»»

/-- The arrival stamp of a queue's next entry, and the stamps that remain (R265). -/
def stampOf (q : Sq) (t : Nat) : Nat × List (Nat × Nat) :=
  match q.stamps with
  | [] => (t, [])
  | (v, a) :: rest => (a, if (q.head + 1) % q.size = v then rest else (v, a) :: rest)

/-- The deadline of a class's reads (R265). -/
def readDeadline (s : State) (arrived lat : Nat) : Nat := arrived + fget s (Fld.DSC_CLASS_READ_READ_US lat) * 1000

/-- Takes the entry at the head of a queue into a new context. -/
def fetchInto (s : State) (p q cid opc nsid slba : Nat) (sq : Sq) (surplus : Bool) : State :=
  let k := qKey p q
  let st := stampOf sq (now s)
  let slice := if q = 0 then none else queueSlice s k
  let lat := match slice with
    | some n => (match SMap.find s.slm.slices n with | some x => x.shares.lat | none => 0)
    | none => 0
  let c : Ctx := { port := p, qid := q, cid := cid, opcode := opc, slice := slice, surplus := surplus, st := .fetched, arrived := st.1,
                   lat := lat, deadline := readDeadline s st.1 lat, range := none, units := [], nsid := nsid, inst := 0, aer := false,
                   out := [], slba := slba, order := s.hst.fetched,
                   pasid := match slice with | some n => (SMap.find s.slm.slices n).map (·.pasid) | none => none }
  let s := sqUpd s k fun x => { x with head := (x.head + 1) % x.size, stamps := st.2 }
  psRefresh (ctxShow (busyNote { s with hst := { s.hst with ctx := SMap.put s.hst.ctx (ctxKey p q cid) c, fetched := s.hst.fetched + 1 } }
    slice))

/-- Fetches one entry of a queue: the admin queue first, then a slice in its turn (R137, R138); `slba` is its dwords 10 and 11. -/
def sqeFetch (s : State) (p q cid opc nsid slba : Nat) : State :=
  match SMap.find s.hst.sqs (qKey p q) with
  | none => s
  | some sq =>
    if !portFetches s p || !sqHas sq || decide (65536 ≤ cid) || decide (65536 ≤ q) || (SMap.find s.hst.ctx (ctxKey p q cid)).isSome then s
    else if q = 0 then
      match ctxTake s p true with
      | some d => fetchInto (psRefresh (psWake s p)) p q cid opc nsid slba sq d
      | none => s
    else
      let adminWaits := (match SMap.find s.hst.sqs (qKey p 0) with | some a => sqHas a | none => false) && (ctxTake s p true).isSome
      if adminWaits then s
      else
        match queueSlice s (qKey p q), ctxTake s p false with
        | some n, some d =>
          if !sliceFetches s n then s
          else
            match turnFor s p n q with
            | some t =>
              let t := { t with left := t.left - 1, last := SMap.put t.last n q }
              fetchInto { s with hst := { s.hst with turns := SMap.put s.hst.turns p t } } p q cid opc nsid slba sq d
            | none => s
        | _, _ => s

def execSqeFetch (p : Fin 4) (q cid opc nsid slba : Nat) (s : State) : Out := .next (sqeFetch s p.val q cid opc nsid slba)

/-! ### Completions (R140, R141, R146, R160) -/

/-- The completion queue that a context's completion goes to. -/
def cqOf (s : State) (c : Ctx) : Nat :=
  match SMap.find s.hst.sqs (qKey c.port c.qid) with
  | some q => qKey c.port q.cq
  | none => qKey c.port 0

/-- Entries of a vector's queues that wait for a coalesced message. -/
def coalSum (s : State) (p v : Nat) : Nat :=
  s.hst.cqs.foldl (fun n e => if e.1 / 65536 = p ∧ e.2.vector = v then n + e.2.coal else n) 0

/-- The vector's message is sent; nothing waits for it any more. -/
def vectorSend (s : State) (p v : Nat) : State :=
  let cqs := SMap.mapv s.hst.cqs fun k q => if k / 65536 = p ∧ q.vector = v then { q with coal := 0 } else q
  msixSend { s with hst := { s.hst with cqs := cqs } } p v

/-- The message of an entry just posted: at once, or gathered until the aggregation threshold is reached (R141); the admin queue's
messages are not gathered. -/
def msixFor (s : State) (k : Nat) (q : Cq) : State :=
  let p := k / 65536
  let f := (portGet s p).feat
  if 2048 ≤ q.vector then s
  else if k % 65536 = 0 ∨ f.coalTime = 0 ∨ f.noCoal.contains q.vector then vectorSend s p q.vector
  else
    let s := cqUpd s k fun q => { q with coal := q.coal + 1 }
    if f.coalThr + 1 ≤ coalSum s p q.vector then vectorSend s p q.vector else s

/-- What a command has moved to the host before its completion (R140). -/
def ctxData (c : Ctx) (st : Nat) : List Nat :=
  if c.qid ≠ 0 ∧ c.opcode = 2 then (if st = 0 then c.units.flatMap (·.blocks) else []) else c.out

/-- What the completion of a read counts: its latency, its data for its slice (R80, R174, R179, R289, R293). -/
def readCounts (s : State) (c : Ctx) (st : Nat) : State :=
  if c.qid = 0 ∨ c.opcode ≠ 2 then s
  else
    let s := countRead s c.lat c.arrived (c.units.countP fun k => k.late && (match k.loc with | .flash _ _ _ _ => true | _ => false))
    match SMap.find s.zne.ns c.nsid, c.slice with
    | some n, some sl =>
      if st = 0 then
        let b := (c.units.foldl (fun k u => k + u.n) 0) * duLen n
        sliceUpd s sl fun x => { x with duR := x.duR + (b + 511) / 512, cmdR := x.cmdR + 1, bytes := x.bytes + b }
      else s
    | _, _ => s

/-- The slice is RESETTING: no completion of its commands is posted (R180). -/
def sliceHalts (s : State) (slice : Option Nat) : Bool :=
  match slice with
  | some n => (match SMap.find s.slm.slices n with | some x => x.resetting | none => false)
  | none => false

/-- Host DMA of a command carries the PASID that its context was given; one that its slice is not bound to is a violation of the port
(R86, R164). -/
def pasidStray (s : State) (c : Ctx) : Bool :=
  match c.slice with
  | some n => (match SMap.find s.slm.slices n with | some x => c.pasid != some x.pasid | none => false)
  | none => false

/-- Posts the completion of a context that has ended: its queue must have room. A completion that cannot be posted while its
submission queue is deleted is discarded (R146). -/
def completionPost (s : State) (x : Nat) : State :=
  match SMap.find s.hst.ctx x with
  | none => s
  | some c =>
    match c.st with
    | .ready st dw0 dw1 =>
      let k := cqOf s c
      match SMap.find s.hst.cqs k with
      | none => s
      | some q =>
        if !linkUp s c.port || sliceHalts s c.slice then s
        else if pasidStray s c then raiseVio s 2 0 (midPort c.port) 0
        else if q.posted.length + 1 < q.size then
          let e : Cqe := { sqid := c.qid, cid := c.cid, status := st, dw0 := dw0, dw1 := dw1, data := ctxData c st, pasid := c.pasid }
          let s := cqUpd s k fun q => { q with posted := q.posted ++ [e] }
          let s := readCounts s c st
          let s := { s with hst := { s.hst with diag := { s.hst.diag with hostCmds := sat 64 (s.hst.diag.hostCmds + 1) } } }
          ctxFree (msixFor s k q) x
        else if (match SMap.find s.hst.sqs (qKey c.port c.qid) with | some sq => sq.del.isSome | none => false) then ctxFree s x
        else s
    | _ => s
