-- ==== Sys2Proof/Machine/HostIo.lean ====
section
/-! DEFINITION. The I/O commands: writes, appends, reads, Flush, Dataset Management, zone management (R132, R133, R139, R165, R171,
R193–R226, R235–R238, R297, R327). -/
namespace Sys2Proof.Machine
open Sys2Proof

/-! ### What every I/O command passes -/

def ioKey (c : IoCmd) : Nat := ctxKey c.port.val c.qid c.cid

/-- The I/O opcodes of R132. -/
def ioKnown (op : Nat) : Bool := [0x00, 0x01, 0x02, 0x09, 0x79, 0x7A, 0x7D].contains op

/-- What a check of a command finds: it goes on, it waits, it ends with a status, or it has violated its window. -/
inductive Chk where
  | go
  | wait
  | bad (st : Nat)
  | vio
deriving DecidableEq, Repr

/-- The engines that serve I/O are enabled (R327). -/
def ioEnabled (s : State) : Bool := fone s Fld.ZNE_CTRL_EN && fone s Fld.CMP_CTRL_EN && fone s Fld.PLC_CTRL_EN

/-- The namespace of a command: one of another slice does not exist for it (R78). -/
def ioNs (s : State) (k : Ctx) : Option Ns :=
  match SMap.find s.zne.ns k.nsid with
  | some n => if k.slice = some n.slice then some n else none
  | none => none

/-- The host range and the SGL of a command that moves `bytes` bytes (R130, R139, R165). The order of the checks: DESIGN CHOICE,
notes/assumptions/55.md. -/
def ptrCheck (s : State) (c : IoCmd) (slice bytes : Nat) : Chk :=
  if 262144 < bytes then .bad SC_INVALID_FIELD
  else if (match SMap.find s.slm.slices slice with | some x => decide (c.dmaLo < x.dmaBase ∨ x.dmaLimit < c.dmaHi) | none => true) then .vio
  else
    match c.ptr with
    | .prp => .go
    | .sgl ts sum =>
      if sum ≠ bytes then .bad SC_SGL_LENGTH
      else if 256 < ts.countP (· == 0) ∨ 16 < ts.countP (fun t => t == 2 || t == 3) + 1 then .bad SC_SGL_COUNT
      else if ts.any fun t => t != 0 && t != 2 && t != 3 then .bad SC_SGL_TYPE
      else .go

/-- The checks before step 3 of the write path, or step 2 of the read path, for a command that moves `bytes` bytes (R78, R139, R171,
R327, R476). -/
def ioCheck (s : State) (c : IoCmd) (k : Ctx) (bytes : Ns → Nat) : Chk × Option Ns :=
  if !ioEnabled s then (.bad SC_NOT_READY, none)
  else
    match ioNs s k with
    | none => (.bad SC_INVALID_NS, none)
    | some n =>
      match nsSlot s k.nsid with
      | none => (.bad SC_NOT_READY, none)
      | some (_, ks) =>
        let p := if bytes n = 0 then Chk.go else ptrCheck s c n.slice (bytes n)
        if p ≠ .go then (p, some n) else if ks.st ≠ 2 then (.wait, some n) else (.go, some n)
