/-- FCX_FAULT: clearing a pair's watchdog bit is the reset that R89 asks of a carded pair (DESIGN CHOICE, notes/assumptions/49.md). -/
def wrFcxFault (s : State) (v : Word) : State :=
  let s := genWrite s Reg.FCX_FAULT v
  (List.range 8).foldl (fun s p => if v.toNat.testBit (8 + p) then cardReset s (midPair p) else s) s

/-- Clearing a block's EN resets its carded engine instances (R89; DESIGN CHOICE, notes/assumptions/49.md). -/
def engineReset (s t : State) (en : Field) (typ count : Nat) : State :=
  if fone s en && !fone t en then (List.range count).foldl (fun t i => cardReset t (typ * 16777216 + i)) t else t

/-- CHS_SEQ_BLOCK and CHS_SEQ_NEXT load the selected sequence-table entry while PROG_EN is 0 (R344). -/
def wrSeqTable (s : State) (n ch a : Nat) (v : Word) : State :=
  if fone s (Fld.CHS_CTRL_PROG_EN ch) then s
  else
    let key := selGet s n (Fld.CHS_DIE_SEL_DIE ch) * 64 + selGet s n (Fld.CHS_SEQ_SEL_ENTRY ch)
    let c := chsOf s ch
    let used := (SMap.find c.seq key).isSome
    let old := ((SMap.find c.seq key) <|> (SMap.find c.seqIdle key)).getD { block := 0, mode := 0, next := 0 }
    let w := v.toNat
    let put := fun (on : Bool) (e : SeqEnt) =>
      if on then chsPut s ch { c with seq := SMap.put c.seq key e, seqIdle := SMap.del c.seqIdle key }
      else chsPut s ch { c with seq := SMap.del c.seq key, seqIdle := SMap.put c.seqIdle key e }
    if windowOff a = 0xE8 then put used { old with next := bits w 0 13, mode := bits w 13 2 }
    else put (bit w 31) { old with block := bits w 0 19 }

/-- The registers of a channel sequencer. -/
def wrChs (s : State) (n ch a : Nat) (v : Word) : State :=
  let o := windowOff a
  if o = 0x04 then
    let t := genWrite s a v
    if bit v.toNat 2 then seqReset t ch else t
  else if o = 0x10 then
    let t := genWrite s a v
    fset t (Fld.CHS_BURST_MAX_BURST ch) (clamp 512 16384 (fget t (Fld.CHS_BURST_MAX_BURST ch)))
  else if o = 0xE4 ∨ o = 0xE8 then wrSeqTable s n ch a v
  else if 0x100 ≤ o ∧ o < 0x140 then (if fone s Fld.DSC_CTRL_EN then s else genWrite s a v)
  else if o = 0x140 then wrPostGo s ch v
  else genWrite s a v

/-- The Clasp store's registers. -/
def wrCls (s : State) (m : Master) (a : Nat) (v : Word) : State :=
  if a = Reg.CLS_POST_GO then (if bit v.toNat 0 then clsPost s m else s)
  else if perMaster a then selWrite s (masterNo m) a v
  else if a = Reg.CLS_RELEASE then clsRelease s m v.toNat
  else if a = Reg.CLS_CR_CTRL then wrCrCtrl s m v
  else genWrite s a v

/-- The digest engine's registers. -/
def wrDge (s : State) (m : Master) (a : Nat) (v : Word) : State :=
  if a = Reg.DGE_LATCH then wrLatch s v
  else if a = Reg.DGE_SNOOP_CTRL then wrSnoopCtrl s m v
  else if a = Reg.DGE_CTRL then dgeFill 24 (engineReset s (genWrite s a v) Fld.DGE_CTRL_EN 8 2)
  else
    match pairOf a with
    | some p => if a = Reg.DGE_REQ_GO p then (if bit v.toNat 0 then dgePost s p else s) else genWrite s a v
    | none => genWrite s a v

/-- The public-key engine's registers. -/
def wrPke (s : State) (a : Nat) (v : Word) : State :=
  if a = Reg.PKE_CTRL then engineReset s (genWrite s a v) Fld.PKE_CTRL_EN 9 1
  else
    match pairOf a with
    | some p => if a = Reg.PKE_REQ_GO p then (if bit v.toNat 0 then pkePost s p else s) else genWrite s a v
    | none => genWrite s a v

/-- The buffer pool manager's registers. -/
def wrBpm (s : State) (m : Master) (a : Nat) (v : Word) : State :=
  if a = Reg.BPM_CTRL then
    let t := genWrite s a v
    if bit v.toNat 2 then minClear t else t
  else if a = Reg.BPM_BP then wrBpmBp s v
  else
    match indexIn (Reg.BPM_POOL 0) 4 4 a with
    | some _ => wrBpmPool s a v
    | none =>
      match indexIn (Reg.BPM_V_QUOTA 0) 4 4 a with
      | some k => quotaWrite s (selGet s (masterNo m) Fld.BPM_ACCT_SEL_ACCOUNT) k (bits v.toNat 0 16) (bits v.toNat 16 16)
      | none =>
        match pairOf a with
        | some p => wrBpmFw s p a v
        | none => genWrite s a v

/-- The DRAM controller's registers. -/
def wrDmc (s : State) (a : Nat) (v : Word) : State :=
  if a = Reg.DMC_CTRL then wrDmcCtrl s v
  else if a = Reg.DMC_CONFIG then wrDmcConfig s v
  else if a = Reg.DMC_SPEED_REQ then wrSpeedReq s v
  else if a = Reg.DMC_GATHER_CTRL then wrGatherCtrl s v
  else if (indexIn (Reg.DMC_RATE 0) 4 4 a).isSome then wrDmcRate s a v
  else genWrite s a v

/-- The supply guard's registers. -/
def wrSgd (s : State) (a : Nat) (v : Word) : State :=
  if a = Reg.SGD_DIRTY_MIN then wrDirtyMin s v
  else if a = Reg.SGD_TEST_CTRL then wrTestCtrl s v
  else if a = Reg.SGD_VTH_A ∨ a = Reg.SGD_VTH_B ∨ a = Reg.SGD_VTH_C then wrSgdVth s a v
  else if limitReg a then limitSet (genWrite s a v)
  else genWrite s a v

/-- The slice manager's registers (R188). -/
def wrSlm (s : State) (m : Master) (a : Nat) (v : Word) : State :=
  if a = Reg.SLM_V_SHARE_NEXT then shareStage s m false v
  else if a = Reg.SLM_V_BW_CAP then shareStage s m true v
  else if a = Reg.SLM_V_RESET then wrSliceReset s m v
  else genWrite s a v

/-- The boot block's registers; the shadow's address is frozen at BOOT_CLOSE. -/
def wrBot (s : State) (a : Nat) (v : Word) : State :=
  if a = Reg.BOT_CTRL then wrBotCtrl s v
  else if a = Reg.BOT_FUSE_ADV then wrFuseAdv s v
  else if a = Reg.BOT_UCODE_CTRL then wrUcodeCtrl s v
  else if (a = Reg.BOT_UCODE_SHADOW_LO ∨ a = Reg.BOT_UCODE_SHADOW_HI) ∧ !fone s Fld.DGE_LATCH_BOOT_OPEN then s
  else genWrite s a v

/-- The access matrix block's registers; ACM_ACT_AS_p is written only by pair `p` itself. -/
def wrAcm (s : State) (m : Master) (a : Nat) (v : Word) : State :=
  if a = Reg.ACM_CTRL then wrAcmCtrl s v
  else if a = Reg.ACM_CARD_QUERY then cardQuery (genWrite s a v) v.toNat
  else
    match indexIn (Reg.ACM_ACT_AS 0) 4 8 a with
    | some p => if ownPair m p then genWrite s a v else s
    | none => genWrite s a v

««

* [Work to complete]: From the data above, reproduce word for word the lines running from the line with "let p := if" to the line with "(DESIGN CHOICE, notes/assumptions/49.md). -/", ends included.

* [Written answer]:
        let p := if bytes n = 0 then Chk.go else ptrCheck s c n.slice (bytes n)
        if p ≠ .go then (p, some n) else if ks.st ≠ 2 then (.wait, some n) else (.go, some n)
/-- FCX_FAULT: clearing a pair's watchdog bit is the reset that R89 asks of a carded pair (DESIGN CHOICE, notes/assumptions/49.md). -/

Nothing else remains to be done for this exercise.